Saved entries
/-- The fetch engine runs its charts and issues the transfer of the slot it picks: the request, or the data that a local copy, a sector's
pool or its cache holds, goes out, and the transfer is outstanding; one that breaks an address rule ends its stream with 0x04. Data
that arrives at a core lands: a put, a multicast or result packet and bytes an NMU or the host sends stand in its Tile Store, the tally
they name has counted them, and the acknowledgement goes back; fetched data stands at the destination of its transfer, which is then no
longer outstanding, and its tally has counted it. No other byte of the Tile Store changes. The acknowledgement of a put or write-out:
with status 0 the transfer is no longer outstanding, and a write-out's tally has counted its bytes; any other status ends its stream,
which is IDLE with that status and the stream alert.
Forms shown to complete: transferIssue, landing, transferAck. The model's readings: log entry 46. -/
def Obligations.TransfersMade : Prop :=
  (∀ (k : Fin 72) (i c : Nat) (e0 : Emit) (es : List Emit) (u : State) (h : List Byte) (m : Emit) (s : State), s.stopped = false →
     u = s.chartsRun k → u.pickStrm k = some (i, c) → i < 32 → (u.strm k i).emitted = e0 :: es → h = (u.strm k i).header →
     m = (u.mergeEmits k (u.strm k i) e0 es 0).1 →
     (u.badAddr k h m.src m.dst m.len = true → ∃ t, exec (.transferIssue k .none) s = .next t ∧ (t.strm k i).state = .idle ∧
       t.fld (Reg.STRM_STAT k i) F.STRM_STAT_STATUS = 0x04 ∧ (t.slot k).ts = (s.slot k).ts ∧ t.net = s.net ∧
       bit (t.fld Reg.AL_STAT F.AL_STAT_CLASS) 4 = true) ∧
     (u.badAddr k h m.src m.dst m.len = false → ∀ p : Packet,
       (p = ⟨.data, .core (u.idOf k), .core (u.idOf k), .xferData (u.slot k).nextXfer 0 (s.tsRead k m.src.toNat m.len)⟩ ∧
         hKind h = some .copy ∨
        p = ⟨.data, .core (u.idOf k), .core (hDcore h),
           .put (u.slot k).nextXfer m.dst.toNat (s.tsRead k m.src.toNat m.len) (hTally h)⟩ ∧
         hKind h = some .put ∧ u.behind (.core (hDcore h)) = false ∨
        p = ⟨.data, .sector (k / 9), .core (u.idOf k), .xferData (u.slot k).nextXfer 0 (s.poolRead (k / 9) m.src.toNat m.len)⟩ ∧
         hKind h = some .fetch ∧ hSrc h = 1 ∧ u.behind (.sector (k / 9)) = false ∧
         s.poolBad (k / 9) m.src.toNat m.len = false ∨
        (∃ x l, p = ⟨.data, .sector (k / 9), .core (u.idOf k),
           .xferData (u.slot k).nextXfer 0 ((l.bytes.drop (m.src.toNat % 256)).take m.len)⟩ ∧
         hKind h = some .fetch ∧ hSrc h = 2 ∧ hb h 33 1 = false ∧
         u.secHit (k / 9) (u.slot k).fleet m.src.toNat ⟨false, false, hBounded h⟩ = some x ∧
         u.farClosed k h (some (leafTarget x.pte x.big m.src.toNat)) = false ∧
         s.cacheFind (k / 9) (s.slot k).fleet (m.src.toNat / 256) = some l) ∨
        (∃ x pa pl, p = ⟨.data, .core (u.idOf k), .port pl.stack, .mem (u.slot k).nextXfer
           ⟨false, pa, m.src.toNat, m.len, [], hPrio h, hBounded h, (s.slot k).fleet, hb h 33 0,
             if hBounded h then (s.slot k).passage else 0⟩⟩ ∧
         hKind h = some .fetch ∧ hSrc h = 2 ∧
         (hb h 33 1 = true ∨ s.cacheFind (k / 9) (s.slot k).fleet (m.src.toNat / 256) = none) ∧
         u.secHit (k / 9) (u.slot k).fleet m.src.toNat ⟨false, false, hBounded h⟩ = some x ∧
         leafTarget x.pte x.big m.src.toNat = .em pa ∧ u.place pa = some pl ∧ u.behind (.port pl.stack) = false) ∨
        (∃ x pa pl, p = ⟨.data, .core (u.idOf k), .port pl.stack, .mem (u.slot k).nextXfer
           ⟨true, pa, m.dst.toNat, m.len, s.tsRead k m.src.toNat m.len, hPrio h, hBounded h, (s.slot k).fleet, false,
             if hBounded h then (s.slot k).passage else 0⟩⟩ ∧
         hKind h = some .writeOut ∧ hDst h = 2 ∧
         u.secHit (k / 9) (u.slot k).fleet m.dst.toNat ⟨true, false, hBounded h⟩ = some x ∧
         leafTarget x.pte x.big m.dst.toNat = .em pa ∧ u.place pa = some pl ∧ u.behind (.port pl.stack) = false)) →
       ∃ t, exec (.transferIssue k .none) s = .next t ∧ t.net = s.net ++ [p] ∧
         (t.slot k).outs.map (fun o => o.id) = (s.slot k).outs.map (fun o => o.id) ++ [(u.slot k).nextXfer] ∧
         (t.strm k i).emitted = (u.mergeEmits k (u.strm k i) e0 es 0).2.1 ∧ (t.slot k).ts = (s.slot k).ts ∧ t.em = s.em ∧
         (∀ j, j ≠ k.val → t.slot j = s.slot j))) ∧
  (∀ (i xid a id c : Nat) (pl : Plane) (src : Endpoint) (bs : List Byte) (ta : Option Nat) (s : State), s.stopped = false →
     s.slotOf id = some c → c < 72 → s.closed c = false → s.behind (.core id) = false →
     (∀ x ∈ [(Payload.put xid a bs ta, Payload.xferAck xid 0), (.bulk xid a bs ta, .bulkAck xid 0), (.result xid a bs ta, .resultAck xid),
         (.deliver xid a bs ta, .deliverAck xid 0 bs.length)],
       s.arrival i = some ⟨pl, src, .core id, x.1⟩ → a + bs.length ≤ 0x800000 →
       ∃ t, exec (.landing i) s = .next t ∧ t.tsRead c a bs.length = bs ∧
         (∀ b, b < a ∨ a + bs.length ≤ b → t.tsRead c b 1 = s.tsRead c b 1) ∧
         (∀ n, n < 16 → t.rd (Reg.TALLY c n) = s.rd (Reg.TALLY c n) + BitVec.ofNat 64 (if ta = some n then bs.length else 0)) ∧
         t.net.getLast? = some ⟨.reply, .core id, src, x.2⟩ ∧ t.em = s.em ∧ (∀ j, j ≠ c → t.slot j = s.slot j)) ∧
     (∀ o, s.arrival i = some ⟨pl, src, .core id, .xferData xid 0 bs⟩ → id < 64 → s.findOut c xid = some o → o.dropped = false →
       o.stream < 32 → o.kind ≠ .put → ∃ t, exec (.landing i) s = .next t ∧ t.tsRead c o.dst bs.length = bs ∧
         (∀ b, b < o.dst ∨ o.dst + bs.length ≤ b → t.tsRead c b 1 = s.tsRead c b 1) ∧
         (t.slot c).outs = (s.slot c).outs.filter (fun y => y.id != o.id) ∧
         (∀ n, n < 16 → t.rd (Reg.TALLY c n) = s.rd (Reg.TALLY c n) + BitVec.ofNat 64 (if o.tally = some n then o.len else 0)) ∧
         t.em = s.em ∧ (∀ j, j ≠ c → t.slot j = s.slot j))) ∧
  (∀ (i xid id c st : Nat) (pl : Plane) (src : Endpoint) (o : Out) (s : State), s.stopped = false →
     s.slotOf id = some c → c < 72 → id < 64 → s.arrival i = some ⟨pl, src, .core id, .xferAck xid st⟩ → s.findOut c xid = some o →
     o.stream < 32 →
     (st = 0 → ∃ t, exec (.transferAck i) s = .next t ∧ (t.slot c).outs = (s.slot c).outs.filter (fun y => y.id != o.id) ∧
       (∀ n, n < 16 → t.rd (Reg.TALLY c n) = s.rd (Reg.TALLY c n) +
         BitVec.ofNat 64 (if o.tally = some n ∧ o.kind ≠ .put then o.len else 0)) ∧
       t.net = s.net.eraseIdx i ∧ (t.slot c).ts = (s.slot c).ts ∧ t.em = s.em ∧ (∀ j, j ≠ c → t.slot j = s.slot j)) ∧
     (0 < st → st < 256 → (s.strm c o.stream).ser = o.ser → (s.strm c o.stream).state ≠ .idle →
       ∃ t, exec (.transferAck i) s = .next t ∧ (t.strm c o.stream).state = .idle ∧
         t.fld (Reg.STRM_STAT c o.stream) F.STRM_STAT_STATUS = st ∧ bit (t.fld Reg.AL_STAT F.AL_STAT_CLASS) 4 = true ∧
         (t.slot c).outs = (s.slot c).outs.filter (fun y => y.id != o.id) ∧ (t.slot c).ts = (s.slot c).ts ∧ t.em = s.em ∧
         (∀ j, j ≠ c → t.slot j = s.slot j)))

/-! ## Messages, multicast and combining nodes (09) -/

/-- MSG.SEND, MSG.REPLY, MSG.MCAST and MSG.COMB, from the main context, or a MSG.REPLY from the handler: a failing check gives its status
to rd and sends nothing; with no room the context stalls, as it does at a sluice for anything but a reply (16 R422), and a multicast while a
change of its group is being applied (16 R424); else rd receives 0 and the packets go, a request reserving its reply; a bulk multicast
joins the bulk multicasts of the core. The Tile Store and the other slots stay.
Forms shown to complete: msgSend, msgReply, shortMulticast, bulkMulticast, msgComb. The model's readings: log entry 14. -/
def Obligations.MessagesIssued : Prop :=
  ∀ (k : Fin 72) (h : Bool) (rd rs1 rs2 : Nat) (c : Cmd) (s : State), s.issues k h → rd < 32 → rs1 < 32 → rs2 < 32 →
    s.fetches k h (ncxWord rs2 rs1 0 rd) → c = s.getX k h rs1 ++ s.getX k h rs2 → (h = false ∨ opcode c = 0xA1) →
    ∀ x ∈ [(Instr.msgSend k h, 0xA0, false), (Instr.msgReply k h, 0xA1, false), (Instr.shortMulticast k h, 0xA2, false),
        (Instr.bulkMulticast k h, 0xA2, true), (Instr.msgComb k h, 0xA3, false)],
    opcode c = x.2.1 → isBulk c = x.2.2 →
      (∀ st, s.msgCheck (.core k h) c = some st → ∃ t, exec x.1 s = .next t ∧ s.retired t k h rd (BitVec.ofNat 64 st) ∧
        s.onlyCtx t k h) ∧
      (s.msgCheck (.core k h) c = none → (4 ≤ s.sendOcc k h ∨ (opcode c ≠ 0xA1 ∧ s.stalled k = true) ∨ s.groupChanging c = true ∨
          (opcode c = 0xA0 ∧ cb c 107 = true ∧ s.canReserve (.core k (cf c 106 103)) = false)) →
        ∃ t, exec x.1 s = .next t ∧ t.pc k h = s.pc k h ∧ t.net = s.net ∧ s.onlyCtx t k h) ∧
      (s.msgCheck (.core k h) c = none → s.sendOcc k h < 4 → (opcode c = 0xA1 ∨ s.stalled k = false) → s.groupChanging c = false →
          ¬(opcode c = 0xA0 ∧ cb c 107 = true ∧ s.canReserve (.core k (cf c 106 103)) = false) →
        ∃ t, exec x.1 s = .next t ∧ s.retired t k h rd 0 ∧ (t.slot k).ts = (s.slot k).ts ∧ t.em = s.em ∧
          (∀ j, j ≠ k.val → t.slot j = s.slot j) ∧
          (x.2.2 = true → t.net = s.net ∧ (t.slot k).bulks = (s.slot k).bulks ++ [⟨s.nextEntry, b01 h, c, 0, [], false⟩]) ∧
          (x.2.2 = false → ∀ pay m, pay = (List.range (msgPw c)).map (fun i => BitVec.ofNat 64 (s.tsLE k (padd c + 8 * i) 8)) →
            m = s.msgOf (.core k h) c pay (if opcode c = 0xA1 then 0 else s.nextEntry) →
            (opcode c ≠ 0xA3 → t.net = s.net ++ (s.msgDests c).map (fun e =>
              ⟨if opcode c = 0xA1 then .reply else .request, .core (s.idOf k), e, .msg (s.msgChan c) m⟩)) ∧
            (opcode c = 0xA3 → t.net = s.net ++ [⟨.data, .core (s.idOf k), .cn (cf c 119 115),
              .contrib (cf c 111 104) (cf c 103 86) (pay.flatMap (fun y => natLE 8 y.toNat))⟩]) ∧
            (opcode c = 0xA0 ∨ opcode c = 0xA2 → s.msgDests c ≠ [] → (t.slot k).sendM = (s.slot k).sendM ++
              [⟨s.nextEntry, c, m, (s.msgDests c).map (fun e => (e, s.msgChan c)), [], []⟩]) ∧
            (m.rq = true → s.fld (Reg.CH_CFG k m.rch + 0x18) F.CH_STAT_RSVN < 0xFFFF → t.fld (Reg.CH_CFG k m.rch + 0x18) F.CH_STAT_RSVN =
              s.fld (Reg.CH_CFG k m.rch + 0x18) F.CH_STAT_RSVN + 1)))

■ TASK INSTRUCTIONS
From the entries above, give again exactly the lines running from the line with "Forms shown to complete: transferIssue, landing, transferAck." to the line with "(∀ (k : Fin 72)"; include both of those lines.

■ EXERCISE ANSWER
Forms shown to complete: transferIssue, landing, transferAck. The model's readings: log entry 46. -/
def Obligations.TransfersMade : Prop :=
  (∀ (k : Fin 72) (i c : Nat) (e0 : Emit) (es : List Emit) (u : State) (h : List Byte) (m : Emit) (s : State), s.stopped = false →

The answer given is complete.